Using the records below, repeat exactly the lines from the one holding "0x0011#16 := by decide" through the one holding "0x0041#16 := by decide", both ends included, and no others.

##############################

-- ==== Sys2Proof/Laws/Ops.lean ====
section
/-!
SUPPORT. What each shared operation can do, said once: refusing after a fault, the range check, the bounds check, the
STATUS bits, and the one step that takes a command word.
-/

namespace Sys2Proof.Machine

/-! ### STATUS -/

@[simp] theorem faultStatus_illegalCommand : faultStatus .illegalCommand = 0x0011#16 := by decide
@[simp] theorem faultStatus_cursorOverrun : faultStatus .cursorOverrun = 0x0021#16 := by decide
@[simp] theorem faultStatus_lengthRange : faultStatus .lengthRange = 0x0031#16 := by decide
@[simp] theorem faultStatus_viewRange : faultStatus .viewRange = 0x0041#16 := by decide

/-- Whether FAULT is set is read from STATUS alone. -/
theorem faulted_congr {s t : State} (h : t.status = s.status) : t.faulted = s.faulted := by
  simp [State.faulted, h]

@[simp] theorem faulted_setByte (s : State) (a : Nat) (b : Byte) : (s.setByte a b).faulted = s.faulted := rfl
@[simp] theorem faulted_memWrite16 (s : State) (a : Nat) (v : Half) : (s.memWrite16 a v).faulted = s.faulted := rfl
@[simp] theorem faulted_setField (s : State) (f : HeaderField) (v : Half) : (s.setField f v).faulted = s.faulted := rfl
@[simp] theorem faulted_setPtr (s : State) (p : Nat) : (s.setPtr p).faulted = s.faulted := rfl
@[simp] theorem faulted_setLen (s : State) (n : Nat) : (s.setLen n).faulted = s.faulted := rfl
@[simp] theorem faulted_respond (s : State) (v : Half) : (s.respond v).faulted = s.faulted := rfl
@[simp] theorem faulted_takeInput (s : State) : s.takeInput.faulted = s.faulted := rfl
@[simp] theorem faulted_presentWord (s : State) (w : Word) : (s.presentWord w).faulted = s.faulted := rfl
@[simp] theorem faulted_powerOn (s : State) : s.powerOn.faulted = false := by
  simp [State.faulted]
@[simp] theorem faulted_withFault (s : State) (c : Cause) : (s.withFault c).faulted = true := by
  cases c <;> simp [State.faulted]

/-- A fault leaves STATUS at one of its legal values. -/
theorem withFault_statusLegal (s : State) (c : Cause) : (s.withFault c).StatusLegal := by
  cases c <;> simp [State.StatusLegal]

/-! ### Refusal, range check, bounds check -/

@[simp] theorem unlessFaulted_of_inService {s : State} (h : s.InService)
    (go : State → Host.Outcome State Fault Refusal) : s.unlessFaulted go = go s := by
  simp [State.unlessFaulted, h]

@[simp] theorem unlessFaulted_of_faulted {s : State} (h : s.faulted = true)
    (go : State → Host.Outcome State Fault Refusal) : s.unlessFaulted go = .next s := by
  simp [State.unlessFaulted, h]

/-- A command either is refused with no effect or is performed. -/
theorem unlessFaulted_cases {s : State} {go : State → Host.Outcome State Fault Refusal}
    {o : Host.Outcome State Fault Refusal} (h : s.unlessFaulted go = o) :
    (s.faulted = true ∧ o = .next s) ∨ (s.faulted = false ∧ go s = o) := by
  cases hf : s.faulted
  · exact .inr ⟨rfl, by simpa [State.unlessFaulted, hf] using h⟩
  · exact .inl ⟨rfl, by simpa [State.unlessFaulted, hf] using h.symm⟩

@[simp] theorem faultIf_eq (s : State) (bad : Bool) (c : Cause) (go : State → State) :
    s.faultIf bad c go = .next (if bad then s.withFault c else go s) := rfl

@[simp] theorem raise_eq (s : State) (c : Cause) : s.raise c = .next (s.withFault c) := rfl

/-- An access inside BUF goes on. -/
theorem within_of_le {s : State} {a n : Nat} (h : a + n ≤ s.params.bufSize) (go : State → Host.Outcome State Fault Refusal) :
    s.within a n go = go s := by
  simp [State.within, h]

/-- A bounds check that answers a next state found the access inside BUF. -/
theorem within_next {s t : State} {a n : Nat} {go : State → Host.Outcome State Fault Refusal}
    (h : s.within a n go = .next t) : a + n ≤ s.params.bufSize ∧ go s = .next t := by
  by_cases hb : a + n ≤ s.params.bufSize
  · exact ⟨hb, by simpa [State.within, hb] using h⟩
  · simp [State.within, hb] at h

/-! ### Header length and cursor (00_scope.md R14) -/

/-- The Version field depends on bytes 4 and 5 only. -/
theorem version_congr {s t : State} (h4 : t.byteAt 4 = s.byteAt 4) (h5 : t.byteAt 5 = s.byteAt 5) :
    t.version = s.version :=
  memRead16_congr h4 h5

theorem hasCrc_congr {s t : State} (hp : t.params = s.params) (h : t.version = s.version) : t.hasCrc = s.hasCrc := by
  simp only [State.hasCrc, hp, h]

theorem headerLen_congr {s t : State} (hp : t.params = s.params) (h : t.version = s.version) :
    t.headerLen = s.headerLen := by
  simp [State.headerLen, hasCrc_congr hp h, hp]

/-- The header length is one of the two lengths, by Version. -/
theorem headerLen_eq (s : State) :
    s.headerLen = if s.version.toNat < s.params.crcMinVersion then s.params.hdrLenV1 else s.params.hdrLenV2 := by
  simp only [State.headerLen, State.hasCrc, decide_eq_true_eq, ← Nat.not_lt, ite_not]

/-- The header holds the fields at 0 to 9 and fits in BUF. -/
theorem headerLen_bounds {s : State} (h : s.params.Consistent) :
    10 ≤ s.headerLen ∧ s.params.hdrLenV1 ≤ s.headerLen ∧ s.headerLen ≤ s.params.bufSize := by
  obtain ⟨h1, h2, h3, h4, h5, h6⟩ := h
  rw [headerLen_eq]
  split <;> omega

/-- At the source's constants the header length is 10 or 12, by Version. -/
theorem headerLen_of_fromSource {s : State} (h : s.params.FromSource) :
    s.headerLen = if s.version.toNat < 2 then 10 else 12 := by
  rw [headerLen_eq, crcMinVersion_of_fromSource h, hdrLenV1_of_fromSource h, hdrLenV2_of_fromSource h]

theorem headerLen_le_effPtr (s : State) : s.headerLen ≤ s.effPtr := le_max_right _ _

theorem effPtr_eq_of_le {s : State} (h : s.headerLen ≤ s.ptr) : s.effPtr = s.ptr := max_eq_left h

/-! ### One step -/

/-- With a command word on the port and no fault recorded, a step decodes and executes it. -/
theorem step_command {s : State} {w : Word} {rest : List Input} (hi : s.inputs = .command w :: rest)
    (hs : s.InService) :
    step s = match decode w with
      | .error _ => .next (s.takeInput.withFault .illegalCommand)
      | .ok i => exec i s.takeInput := by
  simp only [step, hi, hs]
  rfl

/-- Presenting a word and taking it back changes nothing. -/
@[simp] theorem takeInput_presentWord (s : State) (w : Word) : (s.presentWord w).takeInput = s := rfl

end Sys2Proof.Machine
end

##############################

### RESPONSE TO THIS TASK:
@[simp] theorem faultStatus_illegalCommand : faultStatus .illegalCommand = 0x0011#16 := by decide
@[simp] theorem faultStatus_cursorOverrun : faultStatus .cursorOverrun = 0x0021#16 := by decide
@[simp] theorem faultStatus_lengthRange : faultStatus .lengthRange = 0x0031#16 := by decide
@[simp] theorem faultStatus_viewRange : faultStatus .viewRange = 0x0041#16 := by decide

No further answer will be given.